Q: Invitae wants to be the Amazon of genetic testing. What does that exactly mean and what does Invitae do that is different from other companies to achieve this?

A: Invitae is proactively driving down the cost of genetic testing in order to make it more affordable and accessible for everyone. There are roughly 3-4,000 genetic disorders for which we know specific genes and mutations that cause disease. Our mission is to aggregate all of the world’s genetic tests into a single low cost platform with high quality and rapid turn-around time so we can provide broad access to even rare genetic tests at a price the healthcare system can afford – much like Amazon initially provided online access to rare books for one low price. Every family is carrying genetic variation within their genomes that will impact their family’s health and susceptibility to disease and treatment over the course of their life. By driving down prices we hope to increase access to genetic information and make it more available for mainstream medical practice in a medically-responsible way. Invitae has built a state-of-the-art laboratory for next-gen DNA sequencing with scaleable medical interpretation that provides a unique cost and quality advantage for eventually providing low cost genetic information to millions of people.

Q: Cost is a huge factor when it comes to genetic testing and a large population still can’t afford it. What needs to happen to further drive the cost down to make genetic testing more accessible? What are some of the major hurdles that need to be overcome?

A: The major technology hurdles are largely overcome already and costs will continue to drop rapidly for many years to come. As the technology improves the cost burden is rapidly shifting to medical interpretation. At Invitae we’ve focused on building a high-powered medical interpretation platform that will allow us to scale as volumes increase. Increasing volumes in turn create an economy of scale that also drives down prices reinforcing the “flywheel” effect. Historically very few people could afford genetic testing for rare diseases but now that the costs are coming down we believe genetic information will become an increasingly routine part of medical care.

Q: Invitae recently contributed over 10,000 clinical variants to the community by adding them to ClinVar. Why is it important to share genetic data to improve genomic healthcare?

A: We now know that the amount of genetic variation in the human population is vastly larger than first thought. As a result, variant interpretation can be very complex as we are constantly identifying new variants that may or may not cause disease. Sharing variants in the public domain along with the criteria for identifying whether the variant is pathogenic or not is simply good medical practice and will help accelerate the adoption of genetic information more rapidly and improve the standard of care for patients.

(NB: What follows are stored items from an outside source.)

/-- Page 0xA8. -/
def regsPageA8 : List RegDef :=
  [
  { base := 0x2A00,  -- INF_STAT
    fields := [{ lo := 16, width := 4, ty := .ro },
      { lo := 0, width := 14, ty := .ro }] },
  { base := 0x2A01,  -- INF_EVT
    fields := [{ lo := 0, width := 2, ty := .w1c }] },
  { base := 0x2A02, group := some 12,  -- INF_CFG
    fields := [{ lo := 2, width := 1, ty := .rs },
      { lo := 1, width := 1, ty := .rs, rst := 0x1 },
      { lo := 0, width := 1, ty := .rs, rst := 0x1 }] },
  { base := 0x2A03, count := 4, group := some 12,  -- INF_DICT_ALB_0 and on
    fields := [{ lo := 0, width := 32, ty := .rs }] },
  { base := 0x2A07, count := 4, group := some 12,  -- INF_DICT_LEN_0 and on
    fields := [{ lo := 28, width := 4, ty := .rs },
      { lo := 0, width := 17, ty := .rs, vmax := 0x10000 }] },
  { base := 0x2A0B,  -- INF_CTL
    fields := [{ lo := 24, width := 8, ty := .wo },
      { lo := 8, width := 2, ty := .wo },
      { lo := 0, width := 4, ty := .wo }] },
  { base := 0x2A0C,  -- INF_DICT_STAT
    fields := [{ lo := 0, width := 16, ty := .ro }] },
  { base := 0x2A0D,  -- INF_COUNT
    fields := [{ lo := 16, width := 16, ty := .rx },
      { lo := 0, width := 16, ty := .rx }] } ]

/-- Page 0xAC. -/
def regsPageAC : List RegDef :=
  [
  { base := 0x2B00,  -- PROT_STAT
    fields := [{ lo := 20, width := 4, ty := .ro },
      { lo := 16, width := 4, ty := .ro },
      { lo := 12, width := 4, ty := .ro },
      { lo := 8, width := 4, ty := .ro },
      { lo := 4, width := 1, ty := .ro },
      { lo := 3, width := 1, ty := .ro },
      { lo := 0, width := 2, ty := .ro }] },
  { base := 0x2B01,  -- PROT_EVT
    fields := [{ lo := 0, width := 8, ty := .w1c }] },
  { base := 0x2B02,  -- PROT_CTL
    fields := [{ lo := 24, width := 8, ty := .wo },
      { lo := 0, width := 3, ty := .wo }] },
  { base := 0x2B03,  -- PROT_RES
    fields := [{ lo := 8, width := 1, ty := .ro },
      { lo := 0, width := 4, ty := .ro }] },
  { base := 0x2B04,  -- KEY_STAT
    fields := [{ lo := 0, width := 16, ty := .ro }] },
  { base := 0x2B05,  -- KEY_BIND_LO
    fields := [{ lo := 0, width := 32, ty := .ro }] },
  { base := 0x2B06,  -- KEY_BIND_HI
    fields := [{ lo := 0, width := 32, ty := .ro }] },
  { base := 0x2B07,  -- IMP_STAT
    fields := [{ lo := 16, width := 16, ty := .ro },
      { lo := 8, width := 8, ty := .ro },
      { lo := 0, width := 8, ty := .ro }] },
  { base := 0x2B08,  -- IMP_REC
    fields := [{ lo := 16, width := 1, ty := .ro },
      { lo := 0, width := 7, ty := .ro }] },
  { base := 0x2B09, win := .path,  -- CTR_SEL
    fields := [{ lo := 0, width := 4, ty := .rw }] },
  { base := 0x2B0A,  -- CTR_LO
    fields := [{ lo := 0, width := 32, ty := .ro }] },
  { base := 0x2B0B,  -- CTR_HI
    fields := [{ lo := 0, width := 32, ty := .ro }] },
  { base := 0x2B0C, count := 8,  -- IMP_HASH_0 and on
    fields := [{ lo := 0, width := 32, ty := .ro }] },
  { base := 0x2B14, count := 16,  -- DEVPUB_0 and on
    fields := [{ lo := 0, width := 32, ty := .ro }] } ]

/-- Page 0xAE. -/
def regsPageAE : List RegDef :=
  [
  { base := 0x2B80, expert := true,  -- IMP_CFG
    fields := [{ lo := 24, width := 8, ty := .rw, rst := 0x28 },
      { lo := 16, width := 8, ty := .rw },
      { lo := 0, width := 12, ty := .rw, rst := 0x1 }] },
  { base := 0x2B81, expert := true,  -- AUTH_CFG
    fields := [{ lo := 0, width := 16, ty := .rw, rst := 0x3E8 }] },
  { base := 0x2B82, count := 16, expert := true,  -- WRAP_KEY_0 and on
    fields := [{ lo := 0, width := 32, ty := .wo }] },
  { base := 0x2B92, expert := true,  -- WRAP_TITLE_LO
    fields := [{ lo := 0, width := 32, ty := .wo }] },
  { base := 0x2B93, expert := true,  -- WRAP_TITLE_HI
    fields := [{ lo := 0, width := 32, ty := .wo }] },
  { base := 0x2B94, count := 18, expert := true,  -- WRAP_OUT_0 and on
    fields := [{ lo := 0, width := 32, ty := .ro }] } ]

/-- Page 0xB4. -/
def regsPageB4 : List RegDef :=
  [
  { base := 0x2D00,  -- NOR_STAT
    fields := [{ lo := 24, width := 8, ty := .ro },
      { lo := 16, width := 8, ty := .ro, rst := 0xFF },
      { lo := 10, width := 1, ty := .rx },
      { lo := 9, width := 1, ty := .ro },
      { lo := 8, width := 1, ty := .ro },
      { lo := 0, width := 2, ty := .ro }] },
  { base := 0x2D01,  -- NOR_EVT
    fields := [{ lo := 0, width := 7, ty := .w1c }] },
  { base := 0x2D02,  -- NOR_CFG
    fields := [{ lo := 8, width := 1, ty := .rw, rst := 0x1 },
      { lo := 0, width := 8, ty := .rw, rst := 0xA, vmin := 0x1, vmax := 0xFF }] },
  { base := 0x2D03, win := .path,  -- NOR_WEAR_SEL
    fields := [{ lo := 0, width := 8, ty := .rw }] },
  { base := 0x2D04,  -- NOR_WEAR
    fields := [{ lo := 31, width := 1, ty := .ro },
      { lo := 0, width := 31, ty := .ro }] },
  { base := 0x2D05,  -- JNL_STAT
    fields := [{ lo := 24, width := 8, ty := .ro },
      { lo := 16, width := 8, ty := .rx },
      { lo := 0, width := 10, ty := .ro }] },
  { base := 0x2D06,  -- NOR_PW_STAT
    fields := [{ lo := 12, width := 1, ty := .ro },
      { lo := 8, width := 4, ty := .ro },
      { lo := 0, width := 3, ty := .ro }] },
  { base := 0x2D07,  -- NOR_PROT_0
    fields := [{ lo := 0, width := 8, ty := .ro }] },
  { base := 0x2D08,  -- NOR_PROT_1
    fields := [{ lo := 0, width := 32, ty := .ro }] },
  { base := 0x2D09,  -- NOR_PROT_2
    fields := [{ lo := 0, width := 31, ty := .ro }] },
  { base := 0x2D0A,  -- NOR_WP_0
    fields := [{ lo := 0, width := 8, ty := .ro }] },
  { base := 0x2D0B,  -- NOR_WP_1
    fields := [{ lo := 0, width := 32, ty := .ro }] },
  { base := 0x2D0C,  -- NOR_WP_2
    fields := [{ lo := 0, width := 31, ty := .ro }] } ]

/-- Page 0xB5. -/
def regsPageB5 : List RegDef :=
  [
  { base := 0x2D40, expert := true, win := .path,  -- NOR_ADDR
    fields := [{ lo := 3, width := 20, ty := .rw }] },
  { base := 0x2D41, expert := true, win := .path,  -- NOR_WDATA_LO
    fields := [{ lo := 0, width := 32, ty := .wo }] },
  { base := 0x2D42, expert := true, win := .path,  -- NOR_WDATA_HI
    fields := [{ lo := 0, width := 32, ty := .wo }] },
  { base := 0x2D43, expert := true,  -- NOR_RDATA_LO
    fields := [{ lo := 0, width := 32, ty := .ro }] },
  { base := 0x2D44, expert := true,  -- NOR_RDATA_HI
    fields := [{ lo := 0, width := 32, ty := .ro }] },
  { base := 0x2D45, count := 4, expert := true, win := .path,  -- NOR_PASS_0 and on
    fields := [{ lo := 0, width := 32, ty := .wo }] },
  { base := 0x2D4B, count := 4, expert := true, win := .path,  -- NOR_PW_NEW_0 and on
    fields := [{ lo := 0, width := 32, ty := .wo }] },
  { base := 0x2D49, expert := true,  -- NOR_CTL
    fields := [{ lo := 24, width := 8, ty := .wo },
      { lo := 16, width := 8, ty := .wo },
      { lo := 0, width := 4, ty := .wo }] },
  { base := 0x2D4A, expert := true, win := .path,  -- NOR_RES
    fields := [{ lo := 16, width := 1, ty := .ro },
      { lo := 8, width := 8, ty := .ro },
      { lo := 0, width := 8, ty := .ro }] } ]

/-- Page 0xB6. -/
def regsPageB6 : List RegDef :=
  [
  { base := 0x2D80, expert := true, win := .path,  -- OTP_SEL
    fields := [{ lo := 8, width := 4, ty := .rw },
      { lo := 0, width := 5, ty := .rw }] },
  { base := 0x2D81, expert := true,  -- OTP_DATA
    fields := [{ lo := 0, width := 32, ty := .ro }] },
  { base := 0x2D82, expert := true, win := .path,  -- OTP_WDATA
    fields := [{ lo := 0, width := 32, ty := .wo }] },
  { base := 0x2D83, expert := true,  -- OTP_CTL
    fields := [{ lo := 24, width := 8, ty := .wo },
      { lo := 0, width := 2, ty := .wo }] },
  { base := 0x2D84, expert := true, win := .path,  -- OTP_RES
    fields := [{ lo := 8, width := 1, ty := .ro },
      { lo := 0, width := 4, ty := .ro }] },
  { base := 0x2D85, expert := true,  -- OTP_LOCKS
    fields := [{ lo := 0, width := 32, ty := .ro }] } ]

/-- Page 0xB8. -/
def regsPageB8 : List RegDef :=
  [
  { base := 0x2E00,  -- PS_STAT
    fields := [{ lo := 31, width := 1, ty := .w1c },
      { lo := 16, width := 12, ty := .ro },
      { lo := 0, width := 12, ty := .ro }] },
  { base := 0x2E01,  -- PS_ERR
    fields := [{ lo := 16, width := 16, ty := .rx },
      { lo := 0, width := 16, ty := .rx }] },
  { base := 0x2E02, win := .path,  -- PS_ADDR
    fields := [{ lo := 31, width := 1, ty := .rw },
      { lo := 2, width := 18, ty := .rw }] },
  { base := 0x2E03,  -- PS_DATA
    fields := [{ lo := 0, width := 32, ty := .rw }] } ]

Q: What are some of the barriers that still exist for successful clinical data sharing? How can we remove them? Do you feel potential compromises in the area of patient privacy might be the biggest risk and concern when it comes to data sharing efforts?

A: The momentum for data sharing is enormous and growing within the medical community. Single variants can be shared in an anonymous fashion and the value to peer review is great for the laboratories and physicians in order to provide the best interpretation and outcomes for patients. Essentially we are seeing the beginning of the “internet of genetics”. It will not be owned by any one company but will be a common platform and language that allows rapid growth in genetic knowledge just like the internet made much of the world’s information available in real time.

Q: Is there anything else you would like to add and share with the readership?

A: We are at the beginning of a major inflection point in medicine as we move from a “treat first” mentality based on phenotypic expression to a better understanding of the underlying molecular basis for disease and the individual genetic variation within disease and treatment response. In the 21st century, “genome-centric” medical care will be driven by network effects that accelerate our understanding and treatment of disease by sharing data and results openly.